I'll attempt to show how effective CL's condition system can be, with a validator for CSV (comma-separated values) files. The validator will check that all the fields in each row of the file are valid (according to some defined criteria).
The first row of the CSV will be a comma-separated list of headers, followed by rows with each column corresponding to the headers in the first row. A sample file looks like this:
rating,url,visitors,date 4,http://chaitanyagupta.com/home,1233445,2000-01-01 5,http://chaitanyagupta.com/blog,33333,2006-02-02 5,http://chaitanyagupta.com/code,2121212,2007-03-03
Valiating the headers
First we write functions to validate the four headers we used above:
rating
, url
, visitors
, and date
. Note that these functions
depend on the CL-PPCRE package (http://weitz.de/cl-ppcre).
(defun validate-url (string) "The URL of the page; should start with http:// or https://." (unless (cl-ppcre:scan "^https?://" string) (csv-error "URL invalid." :value string))) (defun validate-rating (string) "String should contain an integer between 1 and 5, inclusive." (let ((rating (parse-integer string :junk-allowed t))) (unless (and (integerp rating) (<= 1 rating 5)) (csv-error "Rating not an integer in range." :value string)))) (defun validate-visitors (string) "The number of visitors to the page; string should contain an integer more than or equal to zero." (let ((visitors (parse-integer string :junk-allowed nil))) (unless (and (integerp visitors) (>= visitors 0)) (csv-error "Number of visitors invalid." :value string)))) (defun validate-date (string) "The published date of the URL. Should be in yyyy-mm-dd format." (let ((split (cl-ppcre:split "-" string))) (flet ((!valid-number-of-digits-p (string n) ; See note 3 (and (every #'digit-char-p string) (= (length string) n)))) (unless (and (!valid-number-of-digits-p (first split) 4) (!valid-number-of-digits-p (second split) 2) (!valid-number-of-digits-p (third split) 2)) (csv-error "Published date not in valid format." :value string)))))
All these functions take a string as an argument, and if it doesn't
satisfy the validation criteria, an error is signalled using the
function csv-error
. This is defined next.
Signaling validation errors
The function csv-error
signals a condition of type csv-error
,
both of which are defined below.
(define-condition csv-error (error) ((message :initarg :message :accessor csv-error-message :initform nil :documentation "Text message indicating what went wrong with the validation.") (value :initarg :value :accessor csv-error-value :initform nil :documentation "The value of the field for which the error is signalled.") (line-number :initarg :line-number :accessor csv-error-line-number :initform nil :documentation "The line number of the row in for the error was signalled."))) ;; Do something more useful than the default printer behaviour (defmethod print-object ((object csv-error) stream) (print-unreadable-object (object stream :type t :identity t) (format stream "~@[L~A ~]~S~@[: ~S~]" (csv-error-line-number object) (csv-error-message object) (csv-error-value object)))) ;; We use this function to signal our validation error (defun csv-error (message &key value line-number) (error 'csv-error :message message :value value :line-number line-number))
Parsing the CSV
The parser converts raw CSV text into a list of lists -- each item in these lists corresponds to a field in the CSV.
(defun parse-csv-file (file) (with-open-file (f file :direction :input) (loop for line = (read-line f nil) while line collect (cl-ppcre:split "," line))))
The Validator (sans the restarts)
Finally, we get down to writing the validator, validate-csv
. If the
validation is succesful (i.e. all the fields in the CSV are valid),
the function returns normally.
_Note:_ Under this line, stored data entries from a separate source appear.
-- ==== Sys2Proof/Machine/Dispatch.lean ====
section
/-! DEFINITION. The dispatcher (spec/40_datapath.md R108): one arm for each constructor of `Instr`. -/

namespace Sys2Proof.Machine

/-- What one instruction does to the state. -/
def exec (i : Instr) (s : State) : Host.Outcome State Fault Refusal :=
  match i with
  | .addR r => Sys2Proof.Machine.execAddR r s
  | .addhlHL => Sys2Proof.Machine.execAddhlHL s
  | .adcR r => Sys2Proof.Machine.execAdcR r s
  | .subR r => Sys2Proof.Machine.execSubR r s
  | .sbcR r => Sys2Proof.Machine.execSbcR r s
  | .andR r => Sys2Proof.Machine.execAndR r s
  | .orR r => Sys2Proof.Machine.execOrR r s
  | .xorR r => Sys2Proof.Machine.execXorR r s
  | .cpR r => Sys2Proof.Machine.execCpR r s
  | .incR r => Sys2Proof.Machine.execIncR r s
  | .incBC => Sys2Proof.Machine.execIncBC s
  | .incHL => Sys2Proof.Machine.execIncHL s
  | .decR r => Sys2Proof.Machine.execDecR r s
  | .decBC => Sys2Proof.Machine.execDecBC s
  | .decHL => Sys2Proof.Machine.execDecHL s
  | .ccfR r => Sys2Proof.Machine.execCcfR r s
  | .idle => Sys2Proof.Machine.execIdle s
  | .set8R r v => Sys2Proof.Machine.execSet8R r v s
  | .set8F b => Sys2Proof.Machine.execSet8F b s
  | .set16 p v => Sys2Proof.Machine.execSet16 p v s

end Sys2Proof.Machine
end

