/-- Settles O28: a port with a register's or a pair's selector reads at its port site, and the packed byte has each flag
at its own bit. -/
theorem readPortsShowTheStoredState : Obligations.ReadPortsShowTheStoredState := by
  intro s k
  have reg (r : Reg8) (h : s.unwritten.get r = false) : s.rd8 k r.sel = s.regs.get r :=
    (s.rd8_sel k r).trans (s.readReg_specified _ r h)
  have flag (f : Flag) := s.readFlag_specified (.port k) f
  have hi (p : Pair) (h : s.unwritten.get p.hi = false) :
      (s.rd16 k (p.sel.setWidth 2)).extractLsb' 8 8 = s.regs.get p.hi := by
    rw [State.rd16_sel, State.readPair_hi_specified _ _ _ h]
  have lo (p : Pair) (h : s.unwritten.get p.lo = false) :
      (s.rd16 k (p.sel.setWidth 2)).extractLsb' 0 8 = s.regs.get p.lo := by
    rw [State.rd16_sel, State.readPair_lo_specified _ _ _ h]
  have hbits : unpack (s.rd8 k 7#3) = s.portFlags k := unpack_pack _
  refine ⟨reg .A, reg .B, reg .C, reg .D, reg .E, reg .H, reg .L, ?_, ?_, ?_, ?_, pack_lowNibble _,
    hi .BC, lo .BC, hi .DE, lo .DE, hi .HL, lo .HL⟩
  · exact fun h => (congrArg Flags.z hbits).trans (flag .Z h)
  · exact fun h => (congrArg Flags.n hbits).trans (flag .N h)
  · exact fun h => (congrArg Flags.h hbits).trans (flag .H h)
  · exact fun h => (congrArg Flags.c hbits).trans (flag .C h)

/-- Settles O33: the port puts the cause's code above the information. -/
theorem statusPortLayout : Obligations.StatusPortLayout := by
  intro s
  have code {c : ErrCause} (h : s.err.cause = c) : s.errStatus.extractLsb' 8 2 = c.code :=
    h ▸ s.errStatus_cause
  exact ⟨s.errStatus_info, code, code, code, code⟩

end Sys2Proof.Proofs

/-! # Errors (spec/60_exceptions.md R222 to R229, R240)

First what a step answers without an operation and with one, then each error's decoding and record, a state with another
latch, and the latch along a run without reset. -/

namespace Sys2Proof

/-- Kind 1 with a word that is no legal pair is an error (R222). -/
theorem decode_illegalCommand {p : PortInput} (hkind : p.opKind = 1#3) (hcmd : decodeCommand p.cmd = none) :
    decode p = .error (.illegalCommand p.cmd) := by
  simp [decode, hkind, hcmd]

/-- Kinds 4 to 7 are an error whatever the other inputs (R223). -/
theorem decode_reservedOpKind {p : PortInput} (hkind : 4 ≤ p.opKind.toNat) :
    decode p = .error (.reservedOpKind p.opKind) := by
  unfold decode
  split
  case h_5 => rfl
  all_goals omega

end Sys2Proof

namespace Sys2Proof.Machine

open Sys2Proof.Claims

/-! ## A step, by the pending operations -/

theorem step_of_inputs_nil {s : State} (hin : s.inputs = []) : step s = .next s := by
  simp only [step, nextCycle, hin]

theorem step_of_inputs_cons {s : State} {p : PortInput} {rest : List PortInput} (hin : s.inputs = p :: rest) :
    step s = .next (afterEdge p (s.consume rest)) := by
  simp only [step, nextCycle, hin, clockEdge_eq_next]

/-- Every step answers a next state (R261). -/
theorem exists_step_eq_next (s : State) : ∃ t, step s = .next t := by
  cases hin : s.inputs with
  | nil => exact ⟨s, step_of_inputs_nil hin⟩
  | cons p rest => exact ⟨_, step_of_inputs_cons hin⟩

/-- A step takes the operation in front, if there is one (R261). -/
theorem step_inputs {s t : State} (h : step s = .next t) : t.inputs = s.inputs.tail := by
  obtain ⟨hin, rfl⟩ | ⟨p, rest, hin, ⟨-, rfl⟩ | ⟨-, i, -, rfl⟩ | ⟨-, e, -, rfl⟩⟩ := step_cases h
  · simp [hin]
  · simp [hin]
  · obtain ⟨-, -, -, hinputs⟩ := afterInstr_outside (s.consume rest) i
    simp [hin, hinputs]
  · simp [hin]

/-! ## Another latch -/

/-- The state with another content of the latch. -/
def State.withErr (s : State) (e : ErrLatch) : State :=
  { s with err := e }

/-- An error writes the latch alone (R224). -/
theorem State.raiseError_eq_withErr (s : State) (e : PortError) : s.raiseError e = s.withErr (s.raiseError e).err := by
  unfold State.raiseError
  split <;> rfl

theorem State.withErr_writeStepped (s : State) (e : ErrLatch) (r : Reg8) (v : Byte) (f : Flags) :
    (s.withErr e).writeStepped r v f = (s.writeStepped r v f).withErr e := by
  unfold State.writeStepped State.withErr
  cases s.params.inc8Carry <;> rfl

/-- No instruction reads or writes the latch. -/
theorem afterInstr_withErr (s : State) (e : ErrLatch) (i : Instr) :
    afterInstr (s.withErr e) i = (afterInstr s i).withErr e := by
  cases i with
  | incR r | decR r => exact s.withErr_writeStepped e r _ _
  | _ => rfl

/-- A cycle from a state with another latch leaves everything but the latch as it would have been (R227). -/
theorem exists_afterEdge_withErr (p : PortInput) (s : State) (e : ErrLatch) :
    ∃ e', afterEdge p (s.withErr e) = (afterEdge p s).withErr e' := by
  unfold afterEdge
  split
  · exact ⟨_, rfl⟩
  · split
    next i _ => exact ⟨e, afterInstr_withErr s e i⟩
    next x _ =>
      rw [s.raiseError_eq_withErr x, (s.withErr e).raiseError_eq_withErr x]
      exact ⟨_, rfl⟩
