/-- A driver in 2 bytes (R74). -/
def driverBytes (d : Driver) : List Byte :=
  [byteOf ((match d.phase with | .idle => 0 | .driving => 1 | .settling => 2 | .checking => 3) +
     (match d.waiting with | none => 0 | some .noFit => 0x10 | some .hot => 0x20) +
     boolVal d.pause.isSome 0x40 + boolVal d.forced 0x80),
   bankByte (match d.leg, d.held, d.pause with
     | some l, _, _ => some l.bank
     | none, some l, _ => some l.bank
     | none, none, some x => some x.leg.bank
     | none, none, none => none)]

/-- R74. -/
def changeKindByte : ChangeKind → Byte
  | .makeChange => 0x01
  | .breakChange => 0x02
  | .swapChange => 0x03

/-- R74. -/
def changeOriginByte : ChangeOrigin → Byte
  | .request .s1 => 0x11
  | .request .s2 => 0x21
  | .sequencer .s1 => 0x12
  | .sequencer .s2 => 0x22
  | .part => 0x30

/-- One entry at a queue position in 7 bytes (R74). -/
def entryBytes (i : Nat) (e : Entry) : List Byte :=
  [byteOf i, changeKindByte e.kind, byteOf ((planeByte e.plane).toNat + boolVal e.active 0x10),
   changeOriginByte e.origin, slotByte e.old, slotByte e.new, byteOf e.plan.length]

/-! ## Detail records (R167) -/

/-- Last change failure, 7 bytes (R167). -/
def changeFailureBytes : Option ChangeFailure → List Byte
  | none => [0x00, 0xFF, 0xFF, 0xFF, 0xFF, 0xFF, 0xFF]
  | some f =>
    [changeKindByte f.kind, slotByte f.old, slotByte f.new, routeByte f.route,
     match f.reason with | .inhibited => 0x01 | .hot => 0x02 | .position => 0x03 | .safe => 0x04,
     bankByte f.bank,
     match f.part with | .breakPart => 0x00 | .makePart => 0x01]

/-- Last overrun, 4 bytes (R167). -/
def overrunBytes : Option Overrun → List Byte
  | none => [0xFF, 0xFF, 0xFF, 0xFF]
  | some x =>
    [byteOf x.bank.1, planeByte x.plane, if x.settling then 0x02 else 0x01,
     match x.source with | .entry => 0x01 | .home => 0x02 | .forced => 0x03]

/-- Last fixture change, 9 bytes (R167). -/
def fixtureChangeBytes : Option FixtureChange → List Byte
  | none => [0, 0, 0, 0, 0xFF, 0, 0, 0, 0]
  | some x =>
    itemMapBytes (fun i => decide (i = .fixture x.fixture)) ++ [boolByte x.seated] ++
      bytesOfMap16 x.failedSlots ++ bytesOfMap16 x.cancelledSlots

/-! ## Faults and samples (R137) -/

/-- The readback of a last sample: FEH for no valid reading (R137). -/
def readingByte : Reading → Byte
  | some c => contactByte c
  | none => 0xFE

/-- A last sample in 5 bytes (R137). -/
def sampleBytes : Option Sample → List Byte
  | none => [0xFF, 0xFF, 0xFF, 0xFF, 0xFF]
  | some x => bytes2 x.coil.toNat ++ bytes2 x.detector.toNat ++ [readingByte x.reading]

/-- R137: the visit position while visiting, FEH waiting, FFH stopped. -/
def visitStateByte (x : Supervision) : Byte :=
  match x.cycle with
  | .visiting => byteOf x.position.1
  | .waiting => 0xFE
  | .stopped => 0xFF

/-! ## Safe Controller (R145) -/

/-- R145. -/
def safeStateByte : SafeState → Byte
  | .normal => 0x00
  | .grace => 0x01
  | .teardown => 0x02
  | .safe => 0x03

/-- The state and the cause set, 2 bytes (R145). -/
def safeBytes (x : SafeController) : List Byte := [safeStateByte x.state, byteOf x.causes.toNat]

end Sys2Proof.Machine
end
If any invalid field is present, an
error will be signalled (using the validator functions defined above).
This version of the validator doesn't contain any restarts though.
(defun validate-csv (file) (destructuring-bind (headers . rows) (parse-csv-file file) (loop for row in rows for line-number upfrom 2 do (when (/= (length row) (length headers)) (csv-error "Number of fields doesn't equal number of headers." :line-number line-number)) (handler-bind ;; Set the LINE-NUMBER slot of the signalled ;; csv-error. Note that since this clause returns normally, ;; the error doesn't stop here, it goes "up" the stack ((csv-error #'(lambda (c) (setf (csv-error-line-number c) line-number)))) (loop for header in headers for field in row do (validate-field header field)))))) ;; Takes a header name and a string value as arguments; checks the ;; validity of the value by calling the appropriate validator function (defun validate-field (header value) (flet ((!header-matches (string) (string-equal header string))) (cond ((!header-matches "url") (validate-url value)) ((!header-matches "rating") (validate-rating value)) ((!header-matches "visitors") (validate-visitors value)) ((!header-matches "date") (validate-date value)) (t (csv-error "Invalid header." :value header)))))
Putting restarts in place
There are a few actions we can take once an "invalid" field has been
detected (i.e. a csv-error
is signalled), e.g. we can abort the
validation, we can continue validation on the next row, or we continue
validation with the remaining fields in the same row (to name just a
few).
Aborting the validation is as simple as invoking the ABORT
restart
in the debugger, or doing something like this:
(handler-case (progn (validate-csv "~/tmp/test.csv") :success) (csv-error () :failure))
To continue validation on the same row, or the next one, we add a
couple of restarts using the with-simple-restart
macro:
(defun validate-csv (file) (destructuring-bind (headers . rows) (parse-csv-file file) (loop for row in rows for line-number upfrom 2 do ;; If this restart is invoked, validation will continue on ;; the next row (with-simple-restart (continue-next-row "Continue validation on next row.") (when (/= (length row) (length headers)) (csv-error "Number of fields doesn't equal number of headers." :line-number line-number)) (loop for header in headers for field in row do (handler-bind ((csv-error #'(lambda (c) (setf (csv-error-line-number c) line-number)))) ;; If this restart is invoked, validation will continue ;; on the next field in the row (with-simple-restart (continue-next-field "Continue validation on next field.") (validate-field header field))))))))
Time for some fun now. Pass an invalid file to the validator, and what
do we see in the debugger? Two new restarts: CONTINUE-NEXT-FIELD
,
and CONTINUE-NEXT-ROW
. Select any one of them to see the validation
move forward. The ABORT
restart should be present all the time, so
we can end the validation any time we want.
Starting all over again
We'll add one more restart now: this will allow us to revalidate the whole file if an error is signalled.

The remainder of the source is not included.